Collected data:
•••••
/-- The encoded bytes are written, those of one 4 KiB block of addresses at a time; an element counts with its last byte. -/
def Mach.copyQ (m : Mach) (c : Nat) (e : CopyEnt) : Except Stop (Mach × CopyEnt) :=
  if e.tail.isEmpty then m.copyEncode c e else do
  let k := e.cmd
  let q := e.quant.getD (0, 0, false, false)
  let t := titOf e.tit
  let de := tySize t.ty
  let cnt := k.len / tySize k.xf
  let va := (k.dst + e.pos) % 2 ^ 64
  let n := min (e.tail.length - e.pos) (4096 - va % 4096)
  let here := (List.range cnt).filter fun j => decide (e.pos < (j + 1) * de) && decide ((j + 1) * de ≤ e.pos + n)
  let code := fun j => leVal ((e.tail.drop (j * de)).take de)
  let x := if t.rescale = 1 then some q.1 else none
  let w ← m.copyWrite c e va ((e.tail.drop e.pos).take n)
    ⟨.codes none (here.map fun j => ((j + 1) * de - 1 - e.pos, code j, e.scaleOf t cnt j)), q.2.2.2, x⟩
  let vals := here.filterMap fun j => ((segLoc w.2 ((j + 1) * de - 1 - e.pos)).bind w.1.deltaDie).map fun d =>
    (d, (t.tyv.val (code j)).scale (e.scaleOf t cnt j))
  let sums := w.1.copySums c e vals (q.2.2.2 && !vals.isEmpty) x
  let was := k.srcDone de e.pos
  pure (w.1.count c evCopySector (sectorsOf was (k.srcDone de (e.pos + n) - was)),
    { e with pos := e.pos + n, done := e.pos + n = e.tail.length, sums := sums })

/-- Whether a member of a gang cannot take the bytes: its register is too short, or its MAXVL is below GVL (R83, R424). -/
def Ctx.tooShort (y : Ctx) (v o n gvl : Nat) : Bool :=
  decide (y.regBytes < o + n) || decide (y.nregs ≤ v) || decide (y.maxvl < gvl)

/-- A gang multicast (R83, R424): one read, one write into every member whose register is long enough. (DESIGN CHOICE, log 29) -/
def Mach.copyG (m : Mach) (c : Nat) (e : CopyEnt) : Except Stop (Mach × CopyEnt) := do
  let k := e.cmd
  let r ← m.copyRead c e k.src k.len
  let m := r.1
  let x := m.ctx c
  let off := k.dst % 2 ^ 24
  if bitsOf k.dst 36 24 != 0 then raise m (fltPage 2 kWrite k.dst) else
  if x.sec * 65536 ≤ off then raise m { code := 0x02, detail := 2 * 256, faddr := k.dst } else
  let v := off / x.regBytes
  let o := off % x.regBytes
  let gvl := (((m.cast x.task.q x.task.cast).bind fun z => z.groups[k.xf]?).map Group.gvl).getD 0
  let gang := m.gangCtxs c k
  let short := gang.find? fun g => match g.2 with
    | some d => (m.ctx d).tooShort v o k.len gvl
    | none => false
  let gone := gang.find? fun g => g.2.isNone
  let m := gang.foldl (fun m g => match g.2 with
    | some d => if (m.ctx d).tooShort v o k.len gvl then m else (m.updCtx d fun z => z.vwrite v o r.2).carry (dieOf c) (dieOf d) 1 k.len
    | none => m) m
  let m := m.count c evCopySector k.sectors
  match short, gone with
  | some g, _ => raise m (fltConfig 0x1C g.1)
  | none, some g => raise m { code := 0x0B, detail := g.1, faddr := k.dst }
  | none, none => pure (m, { e with iter := 1, done := true })

/-- Whether the arbiter owes context c nothing on the memory port and the scratchpad ports: the engine then serves its queue (R155,
R160). -/
def Mach.portsPaid (m : Mach) (c : Nat) : Bool :=
  let u := m.pair (pairOf c)
  (nthD [] u.need (4 * resPort + c % 4)).isEmpty && (nthD [] u.need (4 * resSp + c % 4)).isEmpty

/-- The next copy of a command. -/
def Mach.copyNext (m : Mach) (c : Nat) (e : CopyEnt) : Except Stop (Mach × CopyEnt) :=
  match e.cmd.kind with
  | 0 => m.copyPiece c e
  | 1 => m.copyQ c e
  | _ => m.copyG c e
•••••
__Aim of the exercise__. Out of the records above, pick each line that contains the string "false".

__Exercise answer__.
  let q := e.quant.getD (0, 0, false, false)
    | none => false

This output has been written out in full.